DATASET RECORDS Block Start

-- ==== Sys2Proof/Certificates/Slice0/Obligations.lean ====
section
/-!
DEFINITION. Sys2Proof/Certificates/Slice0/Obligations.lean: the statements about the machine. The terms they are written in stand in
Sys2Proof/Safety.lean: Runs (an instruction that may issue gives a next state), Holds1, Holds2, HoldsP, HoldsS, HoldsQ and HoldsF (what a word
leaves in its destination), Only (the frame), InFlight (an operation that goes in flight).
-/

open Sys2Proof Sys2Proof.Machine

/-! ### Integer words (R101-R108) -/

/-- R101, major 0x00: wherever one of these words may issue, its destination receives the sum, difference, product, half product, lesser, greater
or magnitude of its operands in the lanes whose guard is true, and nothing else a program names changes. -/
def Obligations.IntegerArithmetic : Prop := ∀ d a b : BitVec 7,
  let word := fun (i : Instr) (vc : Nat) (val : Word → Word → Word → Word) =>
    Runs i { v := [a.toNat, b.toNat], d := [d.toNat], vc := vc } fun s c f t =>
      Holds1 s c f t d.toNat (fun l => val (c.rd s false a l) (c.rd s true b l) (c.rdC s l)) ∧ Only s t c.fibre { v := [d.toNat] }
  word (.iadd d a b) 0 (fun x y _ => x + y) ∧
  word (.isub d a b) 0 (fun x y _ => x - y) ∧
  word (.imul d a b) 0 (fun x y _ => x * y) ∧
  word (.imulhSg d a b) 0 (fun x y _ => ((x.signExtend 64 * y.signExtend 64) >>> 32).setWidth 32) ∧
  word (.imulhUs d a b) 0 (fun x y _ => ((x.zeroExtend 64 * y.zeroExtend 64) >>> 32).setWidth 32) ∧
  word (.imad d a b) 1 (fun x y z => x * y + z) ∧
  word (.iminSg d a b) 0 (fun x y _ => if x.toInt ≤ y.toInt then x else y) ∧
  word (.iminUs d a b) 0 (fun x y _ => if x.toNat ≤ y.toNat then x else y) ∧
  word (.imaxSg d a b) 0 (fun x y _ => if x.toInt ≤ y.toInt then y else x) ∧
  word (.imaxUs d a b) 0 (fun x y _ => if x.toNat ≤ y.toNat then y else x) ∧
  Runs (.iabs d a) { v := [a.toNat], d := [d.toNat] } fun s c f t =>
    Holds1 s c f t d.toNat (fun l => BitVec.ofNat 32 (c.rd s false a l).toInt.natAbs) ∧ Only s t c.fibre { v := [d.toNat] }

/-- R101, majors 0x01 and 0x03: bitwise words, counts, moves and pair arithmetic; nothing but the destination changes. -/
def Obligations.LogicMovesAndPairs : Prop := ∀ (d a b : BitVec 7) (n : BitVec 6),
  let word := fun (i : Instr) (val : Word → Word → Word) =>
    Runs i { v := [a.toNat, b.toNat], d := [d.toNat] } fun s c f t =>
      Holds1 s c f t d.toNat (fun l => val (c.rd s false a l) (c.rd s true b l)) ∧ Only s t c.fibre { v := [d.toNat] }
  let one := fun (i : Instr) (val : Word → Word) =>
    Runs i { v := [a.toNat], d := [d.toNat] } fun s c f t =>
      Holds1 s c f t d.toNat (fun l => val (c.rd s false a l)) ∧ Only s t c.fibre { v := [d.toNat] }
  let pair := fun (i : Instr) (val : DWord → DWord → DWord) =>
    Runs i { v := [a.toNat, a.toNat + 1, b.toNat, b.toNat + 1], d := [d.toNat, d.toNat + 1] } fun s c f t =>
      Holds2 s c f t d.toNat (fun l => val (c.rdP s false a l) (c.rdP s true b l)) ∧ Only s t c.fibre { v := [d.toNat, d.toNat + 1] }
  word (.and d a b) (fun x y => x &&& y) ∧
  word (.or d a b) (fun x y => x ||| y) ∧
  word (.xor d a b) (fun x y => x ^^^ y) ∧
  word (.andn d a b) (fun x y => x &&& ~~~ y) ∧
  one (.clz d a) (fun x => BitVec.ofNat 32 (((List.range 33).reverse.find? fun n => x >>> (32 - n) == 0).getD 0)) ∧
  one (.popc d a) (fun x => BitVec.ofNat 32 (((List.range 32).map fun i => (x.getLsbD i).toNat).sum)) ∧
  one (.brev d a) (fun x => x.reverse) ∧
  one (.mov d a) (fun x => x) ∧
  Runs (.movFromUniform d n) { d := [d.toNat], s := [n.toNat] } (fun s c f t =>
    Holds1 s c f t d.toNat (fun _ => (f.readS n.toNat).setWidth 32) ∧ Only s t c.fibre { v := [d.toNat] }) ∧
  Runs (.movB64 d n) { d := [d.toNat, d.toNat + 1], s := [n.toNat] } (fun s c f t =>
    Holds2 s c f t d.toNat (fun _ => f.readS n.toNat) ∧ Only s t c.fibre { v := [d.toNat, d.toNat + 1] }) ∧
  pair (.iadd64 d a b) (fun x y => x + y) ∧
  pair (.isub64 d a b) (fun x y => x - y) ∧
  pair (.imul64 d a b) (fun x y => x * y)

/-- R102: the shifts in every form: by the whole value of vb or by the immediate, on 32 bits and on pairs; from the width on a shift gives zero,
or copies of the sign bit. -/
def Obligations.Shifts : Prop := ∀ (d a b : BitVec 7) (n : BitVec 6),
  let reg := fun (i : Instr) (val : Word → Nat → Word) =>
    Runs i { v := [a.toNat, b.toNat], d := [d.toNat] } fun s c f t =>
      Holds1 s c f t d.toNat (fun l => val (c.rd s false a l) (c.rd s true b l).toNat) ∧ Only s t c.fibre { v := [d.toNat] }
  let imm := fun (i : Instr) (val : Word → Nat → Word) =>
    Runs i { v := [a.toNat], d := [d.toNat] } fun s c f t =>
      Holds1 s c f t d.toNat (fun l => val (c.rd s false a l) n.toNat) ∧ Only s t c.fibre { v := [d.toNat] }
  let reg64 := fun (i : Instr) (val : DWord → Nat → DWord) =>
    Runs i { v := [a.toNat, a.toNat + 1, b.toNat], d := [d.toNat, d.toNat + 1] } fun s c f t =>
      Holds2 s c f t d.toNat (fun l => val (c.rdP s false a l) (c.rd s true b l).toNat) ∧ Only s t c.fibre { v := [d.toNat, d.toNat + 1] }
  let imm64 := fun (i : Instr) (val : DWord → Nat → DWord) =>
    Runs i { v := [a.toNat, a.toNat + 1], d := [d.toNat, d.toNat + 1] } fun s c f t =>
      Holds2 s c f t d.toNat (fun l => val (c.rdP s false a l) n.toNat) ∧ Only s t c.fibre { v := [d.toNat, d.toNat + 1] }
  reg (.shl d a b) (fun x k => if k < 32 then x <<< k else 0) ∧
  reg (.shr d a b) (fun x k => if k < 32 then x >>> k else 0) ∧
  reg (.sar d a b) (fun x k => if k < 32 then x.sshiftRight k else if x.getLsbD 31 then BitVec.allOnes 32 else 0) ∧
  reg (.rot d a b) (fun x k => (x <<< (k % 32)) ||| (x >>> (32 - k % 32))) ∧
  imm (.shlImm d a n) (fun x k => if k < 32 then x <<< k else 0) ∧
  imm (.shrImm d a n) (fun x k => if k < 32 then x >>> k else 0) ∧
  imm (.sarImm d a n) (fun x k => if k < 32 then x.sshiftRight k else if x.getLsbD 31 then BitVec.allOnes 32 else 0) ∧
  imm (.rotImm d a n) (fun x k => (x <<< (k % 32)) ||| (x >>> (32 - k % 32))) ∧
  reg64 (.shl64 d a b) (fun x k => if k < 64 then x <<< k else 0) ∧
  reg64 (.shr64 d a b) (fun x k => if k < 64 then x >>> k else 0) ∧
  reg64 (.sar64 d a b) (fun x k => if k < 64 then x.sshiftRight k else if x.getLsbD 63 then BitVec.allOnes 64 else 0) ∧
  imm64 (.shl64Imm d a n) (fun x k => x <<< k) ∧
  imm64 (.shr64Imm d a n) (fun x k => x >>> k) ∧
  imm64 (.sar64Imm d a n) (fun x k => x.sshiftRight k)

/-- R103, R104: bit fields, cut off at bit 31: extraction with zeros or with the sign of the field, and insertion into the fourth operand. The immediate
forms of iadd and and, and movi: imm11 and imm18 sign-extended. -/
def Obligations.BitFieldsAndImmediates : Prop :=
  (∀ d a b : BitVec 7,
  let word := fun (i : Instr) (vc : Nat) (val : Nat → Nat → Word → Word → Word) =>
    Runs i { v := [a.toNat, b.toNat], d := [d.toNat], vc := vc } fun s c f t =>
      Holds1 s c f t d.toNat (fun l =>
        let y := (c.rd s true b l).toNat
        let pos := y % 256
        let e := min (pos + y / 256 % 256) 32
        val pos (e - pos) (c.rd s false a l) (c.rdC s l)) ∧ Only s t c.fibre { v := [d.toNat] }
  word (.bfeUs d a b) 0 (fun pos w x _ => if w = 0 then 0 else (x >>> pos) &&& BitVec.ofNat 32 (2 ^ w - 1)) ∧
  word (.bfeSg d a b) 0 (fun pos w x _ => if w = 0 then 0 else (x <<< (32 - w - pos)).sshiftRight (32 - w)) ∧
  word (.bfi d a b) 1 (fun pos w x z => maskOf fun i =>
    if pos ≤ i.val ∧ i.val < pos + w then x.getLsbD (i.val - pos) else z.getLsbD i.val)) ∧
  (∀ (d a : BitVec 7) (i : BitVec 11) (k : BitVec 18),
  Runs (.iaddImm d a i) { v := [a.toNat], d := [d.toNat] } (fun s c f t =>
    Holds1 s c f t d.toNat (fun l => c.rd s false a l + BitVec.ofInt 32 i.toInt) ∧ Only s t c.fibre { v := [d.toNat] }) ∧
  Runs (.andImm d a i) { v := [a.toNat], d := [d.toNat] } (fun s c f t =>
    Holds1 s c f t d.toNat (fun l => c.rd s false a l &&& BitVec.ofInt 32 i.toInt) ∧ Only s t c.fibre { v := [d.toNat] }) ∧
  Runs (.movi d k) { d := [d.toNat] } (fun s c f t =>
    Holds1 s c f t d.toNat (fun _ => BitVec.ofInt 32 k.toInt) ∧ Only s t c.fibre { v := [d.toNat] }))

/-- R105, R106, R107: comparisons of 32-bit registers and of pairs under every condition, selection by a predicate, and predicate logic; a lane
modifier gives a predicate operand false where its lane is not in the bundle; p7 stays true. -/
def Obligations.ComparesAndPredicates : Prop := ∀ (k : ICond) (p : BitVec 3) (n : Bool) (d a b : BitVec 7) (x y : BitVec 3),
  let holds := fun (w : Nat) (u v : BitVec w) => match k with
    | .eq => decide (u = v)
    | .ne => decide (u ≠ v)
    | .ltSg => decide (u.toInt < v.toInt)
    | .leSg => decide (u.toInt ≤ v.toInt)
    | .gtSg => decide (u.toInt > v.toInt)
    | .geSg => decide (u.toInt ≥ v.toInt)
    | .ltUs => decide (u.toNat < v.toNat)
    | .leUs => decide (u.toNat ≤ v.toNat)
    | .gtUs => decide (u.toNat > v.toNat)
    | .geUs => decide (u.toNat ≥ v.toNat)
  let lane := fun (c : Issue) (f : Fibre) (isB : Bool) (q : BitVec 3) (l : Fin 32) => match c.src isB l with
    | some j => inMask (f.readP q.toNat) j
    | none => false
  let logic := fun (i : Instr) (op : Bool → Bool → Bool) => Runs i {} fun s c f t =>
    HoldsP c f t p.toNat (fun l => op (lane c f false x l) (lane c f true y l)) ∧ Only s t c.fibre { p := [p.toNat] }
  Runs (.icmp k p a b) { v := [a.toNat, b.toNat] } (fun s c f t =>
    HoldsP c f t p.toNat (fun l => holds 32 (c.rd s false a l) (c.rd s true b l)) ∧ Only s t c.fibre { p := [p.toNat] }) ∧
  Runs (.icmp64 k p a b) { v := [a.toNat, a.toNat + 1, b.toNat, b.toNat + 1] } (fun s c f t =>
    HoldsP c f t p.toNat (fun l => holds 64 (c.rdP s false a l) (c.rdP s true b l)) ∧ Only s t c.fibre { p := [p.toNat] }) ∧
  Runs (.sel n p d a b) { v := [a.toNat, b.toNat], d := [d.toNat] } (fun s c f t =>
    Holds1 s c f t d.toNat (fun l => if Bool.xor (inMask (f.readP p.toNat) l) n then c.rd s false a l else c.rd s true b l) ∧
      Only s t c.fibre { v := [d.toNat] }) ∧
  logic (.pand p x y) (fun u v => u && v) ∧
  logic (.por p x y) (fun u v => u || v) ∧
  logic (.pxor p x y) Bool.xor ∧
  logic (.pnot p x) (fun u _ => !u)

DATASET RECORDS Block End

- TASK DIRECTIONS
All lines above between those holding "open Sys2Proof Sys2Proof.Machine" and "word (.iminSg d", inclusive, must be set down unchanged, and no other line may be included.

- SOLUTION FOR THIS TASK
open Sys2Proof Sys2Proof.Machine

/-! ### Integer words (R101-R108) -/

/-- R101, major 0x00: wherever one of these words may issue, its destination receives the sum, difference, product, half product, lesser, greater
or magnitude of its operands in the lanes whose guard is true, and nothing else a program names changes. -/
def Obligations.IntegerArithmetic : Prop := ∀ d a b : BitVec 7,
  let word := fun (i : Instr) (vc : Nat) (val : Word → Word → Word → Word) =>
    Runs i { v := [a.toNat, b.toNat], d := [d.toNat], vc := vc } fun s c f t =>
      Holds1 s c f t d.toNat (fun l => val (c.rd s false a l) (c.rd s true b l) (c.rdC s l)) ∧ Only s t c.fibre { v := [d.toNat] }
  word (.iadd d a b) 0 (fun x y _ => x + y) ∧
  word (.isub d a b) 0 (fun x y _ => x - y) ∧
  word (.imul d a b) 0 (fun x y _ => x * y) ∧
  word (.imulhSg d a b) 0 (fun x y _ => ((x.signExtend 64 * y.signExtend 64) >>> 32).setWidth 32) ∧
  word (.imulhUs d a b) 0 (fun x y _ => ((x.zeroExtend 64 * y.zeroExtend 64) >>> 32).setWidth 32) ∧
  word (.imad d a b) 1 (fun x y z => x * y + z) ∧
  word (.iminSg d a b) 0 (fun x y _ => if x.toInt ≤ y.toInt then x else y) ∧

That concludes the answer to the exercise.